-- ==== Sys2Proof/Machine/Wire.lean ====
section
/-!
DEFINITION. Little-endian fields, the CRC-16, and the request payloads of R184: `encodeRequest` and
`decodeRequest`, the length check of R177 included.
-/
namespace Sys2Proof.Machine

/-- The `n` bytes of a number, least significant first (R184). -/
def le : Nat → Nat → List Byte
  | 0, _ => []
  | n + 1, v => BitVec.ofNat 8 v :: le n (v / 256)

/-- The number whose little-endian bytes these are. -/
def unle : List Byte → Nat
  | [] => 0
  | b :: bs => b.toNat + 256 * unle bs

/-- The number of `n` bytes at an offset. -/
def field (p : List Byte) (off n : Nat) : Nat := unle ((p.drop off).take n)

def byteAt (p : List Byte) (off : Nat) : Byte := p.getD off 0
def halfAt (p : List Byte) (off : Nat) : Half := BitVec.ofNat 16 (field p off 2)
def wordAt (p : List Byte) (off : Nat) : Word := BitVec.ofNat 32 (field p off 4)

/-! ### CRC-16 (R8, R176) -/

/-- One bit: polynomial 0x1021, most significant bit first. -/
def crcShift (c : Nat) : Nat :=
  if c.testBit 15 then (c * 2 ^^^ 0x1021) % 65536 else c * 2 % 65536

def crcByte (c : Nat) (b : Byte) : Nat :=
  crcShift (crcShift (crcShift (crcShift (crcShift (crcShift (crcShift (crcShift
    (c ^^^ b.toNat * 256))))))))

/-- Initial value 0xFFFF, no final inversion. -/
def crc16 (bs : List Byte) : Nat := bs.foldl crcByte 0xFFFF

/-! ### Request kinds (R183) -/

def requestCode : Request → Nat
  | .podRoster => 0x01
  | .podStatus .. => 0x02
  | .podRetry .. => 0x03
  | .podClear .. => 0x04
  | .trackRef .. => 0x05
  | .trackFixed .. => 0x06
  | .trackStatus .. => 0x07
  | .clockSet .. => 0x08
  | .siteSet .. => 0x09
  | .siteGet .. => 0x0A
  | .assign .. => 0x0B
  | .surveyStart => 0x0C
  | .surveyHold => 0x0D
  | .surveyResume => 0x0E
  | .surveyEnd => 0x0F
  | .surveyNew => 0x10
  | .surveyStatus => 0x11
  | .sagStatus .. => 0x12
  | .captureList => 0x13
  | .captureRead .. => 0x14
  | .captureRelease .. => 0x15
  | .harmonicStatus .. => 0x16
  | .storeStatus => 0x17
  | .storeMode .. => 0x18
  | .recordList .. => 0x19
  | .recordRead .. => 0x1A
  | .recordDelete .. => 0x1B
  | .storeWipe => 0x1C
  | .noteAdd .. => 0x1D
  | .noteAmend .. => 0x1E
  | .noteAttach .. => 0x1F
  | .noteDelete .. => 0x20
  | .noteLock .. => 0x21
  | .noteList .. => 0x22
  | .printSubmit .. => 0x23
  | .printCancel .. => 0x24
  | .printResume => 0x25
  | .printDoneRead => 0x26
  | .printStatus => 0x27
  | .supplySet .. => 0x28
  | .supplyStatus .. => 0x29
  | .noticeMask .. => 0x2A
  | .reset .. => 0x2B
  | .identify => 0x2C

/-! ### Encoding -/

def bit (b : Bool) : Byte := if b then 1 else 0

def optBytes {α : Type} (f : α → List Byte) : Option α → List Byte
  | some x => f x
  | none => []

/-- Bit k of a carried mask. -/
def maskBit {α : Type} (k : Nat) (o : Option α) : Nat := if o.isSome then 2 ^ k else 0

def settingsMask (c : CarriedSettings) : Nat :=
  maskBit 0 c.enabled + maskBit 1 c.name + maskBit 2 c.udin + maskBit 3 c.st + maskBit 4 c.h +
    maskBit 5 c.ti + maskBit 6 c.nc + maskBit 7 c.pc + maskBit 8 c.wc + maskBit 9 c.pe +
    maskBit 10 c.we + maskBit 11 c.hmax + maskBit 12 c.interval + maskBit 13 c.rotCheck

def byteField (b : Byte) : List Byte := [b]
def halfField (h : Half) : List Byte := le 2 h.toNat
def wordField (w : Word) : List Byte := le 4 w.toNat

def encodeSettings (c : CarriedSettings) : List Byte :=
  le 2 (settingsMask c) ++ optBytes (fun b => [bit b]) c.enabled ++
    optBytes (fun cs => BitVec.ofNat 8 cs.length :: cs) c.name ++ optBytes halfField c.udin ++
    optBytes halfField c.st ++ optBytes byteField c.h ++ optBytes halfField c.ti ++
    optBytes byteField c.nc ++ optBytes byteField c.pc ++ optBytes byteField c.wc ++
    optBytes byteField c.pe ++ optBytes byteField c.we ++ optBytes byteField c.hmax ++
    optBytes byteField c.interval ++ optBytes (fun b => [bit b]) c.rotCheck

def sectionCode : Section → Byte
  | .text _ => 1
  | .feed _ => 2
  | .eventList _ _ _ => 3
  | .eventDetail _ _ => 4
  | .intervalTable _ _ => 5
  | .note _ _ => 6
  | .surveySummary => 7
  | .unknown code _ => code

def sectionParams : Section → List Byte
  | .text chars => chars
  | .feed lines => halfField lines
  | .eventList first last site => wordField first ++ wordField last ++ [site]
  | .eventDetail id waveform => wordField id ++ [bit waveform]
  | .intervalTable id orders => wordField id ++ [BitVec.ofNat 8 orders.length] ++ orders
  | .note id amendments => wordField id ++ [bit amendments]
  | .surveySummary => []
  | .unknown _ params => params

def encodeSection (x : Section) : List Byte :=
  sectionCode x :: BitVec.ofNat 8 (sectionParams x).length :: sectionParams x

/-- The payload of a request (R184). -/
def encodeRequest : Request → List Byte
  | .podRoster | .surveyStart | .surveyHold | .surveyResume | .surveyEnd | .surveyNew
  | .surveyStatus | .captureList | .storeStatus | .storeWipe | .printResume | .printDoneRead
  | .printStatus | .identify => []
  | .podStatus slot | .podRetry slot | .podClear slot | .trackRef slot => [slot]
  | .siteGet site | .sagStatus site | .harmonicStatus site => [site]
  | .trackFixed freq => wordField freq
  | .trackStatus clear | .supplyStatus clear => [bit clear]
  | .clockSet sec ms => wordField sec ++ halfField ms
  | .siteSet site carried => site :: encodeSettings carried
  | .assign slot site role => [slot, site, role]
  | .captureRead slot segment member first cycles => [slot, segment, member, first, cycles]
  | .captureRelease slot serial => slot :: optBytes halfField serial
  | .storeMode mode => [mode]
  | .recordList kind fromId count => kind :: (wordField fromId ++ [count])
  | .recordRead kind id | .recordDelete kind id => kind :: wordField id
  | .noteAdd site kind id crew text =>
    [site, kind] ++ wordField id ++ [crew.a, crew.b, crew.c] ++ le 2 text.length ++ text
  | .noteAmend id crew text => wordField id ++ [crew.a, crew.b, crew.c] ++ le 2 text.length ++ text
  | .noteAttach id kind target => wordField id ++ [kind] ++ wordField target
  | .noteDelete id => wordField id
  | .noteLock upto => wordField upto
  | .noteList fromId count => wordField fromId ++ [count]
  | .printSubmit copies sections =>
    [copies, BitVec.ofNat 8 sections.length] ++ sections.flatMap encodeSection
  | .printCancel job => halfField job
  | .supplySet low critical schedule =>
    BitVec.ofNat 8 (maskBit 0 low + maskBit 1 critical + maskBit 2 schedule) ::
      (optBytes halfField low ++ optBytes halfField critical ++ optBytes byteField schedule)
  | .noticeMask mask => halfField mask
  | .reset domains => [domains]

/-- The length, kind, tag and payload of a link frame, over which its CRC is computed (R176). -/
def frameCore (kind : Nat) (tag : Byte) (payload : List Byte) : List Byte :=
  le 2 payload.length ++ le 1 kind ++ [tag] ++ payload

/-- The bytes of a link frame (R184). -/
def frameBytes (kind : Nat) (tag : Byte) (payload : List Byte) : List Byte :=
  0xA5 :: (frameCore kind tag payload ++ le 2 (crc16 (frameCore kind tag payload)))

/-- The first byte of a reply's payload: its status, coded (R178, R184). -/
def Reply.statusByte (r : Reply) : Byte := BitVec.ofNat 8 r.status.code

/-- The bytes of a reply that carries its status alone (R178), and none of a reply with content, which
the model holds by meaning. (DESIGN CHOICE, safe: log 10.) -/
def Reply.bytes (r : Reply) : Option (List Byte) :=
  if r.body = .empty then some (frameBytes r.kind r.tag [r.statusByte]) else none

/-! ### Decoding -/

/-- A request payload read against its kind (R177). -/
inductive Decoded where
  | ok (r : Request)
  | unknownKind
  | badLength
  deriving DecidableEq, Repr

def sized (c : Bool) (r : Request) : Decoded := if c then .ok r else .badLength

/-- A carried number of `n` bytes: absent when its mask bit is clear, a failure when bytes are short. -/
def takeNumber (n : Nat) (carried : Bool) (p : List Byte) : Option (Option Nat × List Byte) :=
  if !carried then some (none, p)
  else if p.length < n then none
  else some (some (unle (p.take n)), p.drop n)

/-- A carried name: a length byte, then that many characters (R184). -/
def takeName (carried : Bool) (p : List Byte) : Option (Option (List Byte) × List Byte) :=
  if !carried then some (none, p)
  else
    match p with
    | [] => none
    | n :: rest =>
      if rest.length < n.toNat then none else some (some (rest.take n.toNat), rest.drop n.toNat)

def toByte? (o : Option Nat) : Option Byte := o.map (BitVec.ofNat 8)
def toHalf? (o : Option Nat) : Option Half := o.map (BitVec.ofNat 16)
def toFlag? (o : Option Nat) : Option Bool := o.map (· != 0)

/-- The settings after the mask of a SITE_SET, in order of their mask bits; all bytes are used (R184). -/
def decodeSettings (mask : Nat) (p : List Byte) : Option CarriedSettings := do
  let (enabled, p) ← takeNumber 1 (mask.testBit 0) p
  let (name, p) ← takeName (mask.testBit 1) p
  let (udin, p) ← takeNumber 2 (mask.testBit 2) p
  let (st, p) ← takeNumber 2 (mask.testBit 3) p
  let (h, p) ← takeNumber 1 (mask.testBit 4) p
  let (ti, p) ← takeNumber 2 (mask.testBit 5) p
  let (nc, p) ← takeNumber 1 (mask.testBit 6) p
  let (pc, p) ← takeNumber 1 (mask.testBit 7) p
  let (wc, p) ← takeNumber 1 (mask.testBit 8) p
  let (pe, p) ← takeNumber 1 (mask.testBit 9) p
  let (we, p) ← takeNumber 1 (mask.testBit 10) p
  let (hmax, p) ← takeNumber 1 (mask.testBit 11) p
  let (interval, p) ← takeNumber 1 (mask.testBit 12) p
  let (rotCheck, p) ← takeNumber 1 (mask.testBit 13) p
  if p.isEmpty then
    some
      { enabled := toFlag? enabled, name := name, udin := toHalf? udin, st := toHalf? st
        h := toByte? h, ti := toHalf? ti, nc := toByte? nc, pc := toByte? pc, wc := toByte? wc
        pe := toByte? pe, we := toByte? we, hmax := toByte? hmax, interval := toByte? interval
        rotCheck := toFlag? rotCheck }
  else none

/-- A section of a known code whose parameter length is not its own gives none (R184). -/
def decodeSection (code : Byte) (p : List Byte) : Option Section :=
  match code.toNat with
  | 1 => some (.text p)
  | 2 => if p.length = 2 then some (.feed (halfAt p 0)) else none
  | 3 => if p.length = 9 then some (.eventList (wordAt p 0) (wordAt p 4) (byteAt p 8)) else none
  | 4 => if p.length = 5 then some (.eventDetail (wordAt p 0) (byteAt p 4 != 0)) else none
  | 5 =>
    if 5 ≤ p.length ∧ p.length = 5 + (byteAt p 4).toNat then
      some (.intervalTable (wordAt p 0) (p.drop 5))
    else none
  | 6 => if p.length = 5 then some (.note (wordAt p 0) (byteAt p 4 != 0)) else none
  | 7 => if p.length = 0 then some .surveySummary else none
  | _ => some (.unknown code p)

/-- `n` sections that fill the bytes exactly (R184). -/
def decodeSections : Nat → List Byte → Option (List Section)
  | 0, p => if p.isEmpty then some [] else none
  | n + 1, p =>
    match p with
    | code :: len :: rest =>
      if rest.length < len.toNat then none
      else
        match decodeSection code (rest.take len.toNat), decodeSections n (rest.drop len.toNat) with
        | some x, some xs => some (x :: xs)
        | _, _ => none
    | _ => none

def crewAt (p : List Byte) (off : Nat) : Crew :=
  ⟨byteAt p off, byteAt p (off + 1), byteAt p (off + 2)⟩

/-- The values after the mask of a SUPPLY_SET (R184); its bits 3 to 7 select nothing.
(DEDUCED, unsafe: log 22.) -/
def decodeSupplySet (mask : Byte) (p : List Byte) : Option Request := do
  let (low, p) ← takeNumber 2 (mask.getLsbD 0) p
  let (critical, p) ← takeNumber 2 (mask.getLsbD 1) p
  let (schedule, p) ← takeNumber 1 (mask.getLsbD 2) p
  if p.isEmpty then some (.supplySet (toHalf? low) (toHalf? critical) (toByte? schedule)) else none

def ofOption : Option Request → Decoded
  | some r => .ok r
  | none => .badLength

/-- R177: the kind, then the length, then the request. -/
def decodeRequest (kind : Nat) (p : List Byte) : Decoded :=
  let n := p.length
  match kind with
  | 0x01 => sized (n == 0) .podRoster
  | 0x02 => sized (n == 1) (.podStatus (byteAt p 0))
  | 0x03 => sized (n == 1) (.podRetry (byteAt p 0))
  | 0x04 => sized (n == 1) (.podClear (byteAt p 0))
  | 0x05 => sized (n == 1) (.trackRef (byteAt p 0))
  | 0x06 => sized (n == 4) (.trackFixed (wordAt p 0))
  | 0x07 => sized (n == 1) (.trackStatus (byteAt p 0 != 0))
  | 0x08 => sized (n == 6) (.clockSet (wordAt p 0) (halfAt p 4))
  | 0x09 =>
    if n < 3 then .badLength
    else ofOption ((decodeSettings (field p 1 2) (p.drop 3)).map (.siteSet (byteAt p 0)))
  | 0x0A => sized (n == 1) (.siteGet (byteAt p 0))
  | 0x0B => sized (n == 3) (.assign (byteAt p 0) (byteAt p 1) (byteAt p 2))
  | 0x0C => sized (n == 0) .surveyStart
  | 0x0D => sized (n == 0) .surveyHold
  | 0x0E => sized (n == 0) .surveyResume
  | 0x0F => sized (n == 0) .surveyEnd
  | 0x10 => sized (n == 0) .surveyNew
  | 0x11 => sized (n == 0) .surveyStatus
  | 0x12 => sized (n == 1) (.sagStatus (byteAt p 0))
  | 0x13 => sized (n == 0) .captureList
  | 0x14 =>
    sized (n == 5) (.captureRead (byteAt p 0) (byteAt p 1) (byteAt p 2) (byteAt p 3) (byteAt p 4))
  | 0x15 =>
    if n = 1 then .ok (.captureRelease (byteAt p 0) none)
    else sized (n == 3) (.captureRelease (byteAt p 0) (some (halfAt p 1)))
  | 0x16 => sized (n == 1) (.harmonicStatus (byteAt p 0))
  | 0x17 => sized (n == 0) .storeStatus
  | 0x18 => sized (n == 1) (.storeMode (byteAt p 0))
  | 0x19 => sized (n == 6) (.recordList (byteAt p 0) (wordAt p 1) (byteAt p 5))
  | 0x1A => sized (n == 5) (.recordRead (byteAt p 0) (wordAt p 1))
  | 0x1B => sized (n == 5) (.recordDelete (byteAt p 0) (wordAt p 1))
  | 0x1C => sized (n == 0) .storeWipe
  | 0x1D =>
    sized (11 ≤ n && n == 11 + field p 9 2)
      (.noteAdd (byteAt p 0) (byteAt p 1) (wordAt p 2) (crewAt p 6) (p.drop 11))
  | 0x1E =>
    sized (9 ≤ n && n == 9 + field p 7 2) (.noteAmend (wordAt p 0) (crewAt p 4) (p.drop 9))
  | 0x1F => sized (n == 9) (.noteAttach (wordAt p 0) (byteAt p 4) (wordAt p 5))
  | 0x20 => sized (n == 4) (.noteDelete (wordAt p 0))
  | 0x21 => sized (n == 4) (.noteLock (wordAt p 0))
  | 0x22 => sized (n == 5) (.noteList (wordAt p 0) (byteAt p 4))
  | 0x23 =>
    if n < 2 then .badLength
    else
      ofOption ((decodeSections (byteAt p 1).toNat (p.drop 2)).map (.printSubmit (byteAt p 0)))
  | 0x24 => sized (n == 2) (.printCancel (halfAt p 0))
  | 0x25 => sized (n == 0) .printResume
  | 0x26 => sized (n == 0) .printDoneRead
  | 0x27 => sized (n == 0) .printStatus
  | 0x28 => if n < 1 then .badLength else ofOption (decodeSupplySet (byteAt p 0) (p.drop 1))
  | 0x29 => sized (n == 1) (.supplyStatus (byteAt p 0 != 0))
  | 0x2A => sized (n == 2) (.noticeMask (halfAt p 0))
  | 0x2B => sized (n == 1) (.reset (byteAt p 0))
  | 0x2C => sized (n == 0) .identify
  | _ => .unknownKind

end Sys2Proof.Machine
end

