/-! ### Reclaim (R125, R126) -/

/-- The sizes R of a sector's LIVE retained records (R125). -/
def retainedSize (st : Store) (sector : Nat) : Nat :=
  (((liveIn st sector).filter (isRetained st)).map (·.size)).sum

/-- R125. -/
def eligible (st : Store) (sector : Nat) : Bool :=
  retainedSize st sector ≤ 48 && st.extSector != some sector &&
    (st.mode == .overwrite || (liveIn st sector).all (isRetained st))

/-- R125: the oldest eligible of the 8 closed sectors with the lowest opening sequences. -/
def reclaimChoice (st : Store) : Option Nat := ((closedSectors st).take 8).find? (eligible st)

/-- R126: the sector's LIVE records come under reclaim and the retained ones are to be copied. -/
def Store.chooseSector (sector : Nat) (st : Store) : Store :=
  let copies := ((liveIn st sector).filter (isRetained st)).map fun e => (e.kind, e.id)
  { st with
    reclaim := some ⟨sector, copies⟩
    dir := st.dir.map fun e =>
      if e.state == .live && inSector e sector then { e with reclaim := true } else e }

def startReclaim (sector : Nat) (s : State) : State :=
  enterStore .reclaiming (setStore (Store.chooseSector sector) s)

/-- R125: chooses a reclaim sector, or enters FULL. -/
def chooseReclaim (s : State) : State :=
  match reclaimChoice s.store with
  | some sector => startReclaim sector s
  | none => enterStore .full s

/-- R128: the re-check while FULL. -/
def recheckFull (s : State) : State :=
  if s.store.state = .full then
    match reclaimChoice s.store with
    | some sector => startReclaim sector s
    | none => s
  else s

/-- R126, step 2: the remaining LIVE records of the sector are discarded. They stay under reclaim until
the erase has completed (R127; DESIGN CHOICE, unsafe: log 55). -/
def Store.discard (sector : Nat) (st : Store) : Store :=
  let gone := liveIn st sector
  { st with
    discards := gone.foldl (fun d e => d.modify (satInc max32) e.kind) st.discards
    dir := st.dir.map fun e =>
      if e.state == .live && inSector e sector then { e with state := .dead } else e }

/-! ### The next array operation (R124) -/

/-- R117: where a record goes: the head, or block 0 of the lowest-numbered erased sector. A write of
the queue leaves the last erased sector to relocation. Answers the location and whether it opens a
head. -/
def placeFor (st : Store) (size : Nat) (spare : Nat) : Option ((Nat × Nat) × Bool) :=
  let open? :=
    if spare < (erasedSectors st).length then
      (erasedSectors st).head?.map fun x => ((x, 0), true)
    else none
  match st.head with
  | some h => if st.headUsed + size ≤ 64 then some ((h, st.headUsed), false) else open?
  | none => open?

**Task directions:** Some lines above may hold the word "printCancel"; say how many do, giving nothing besides the number.

**Solution to this exercise:** 3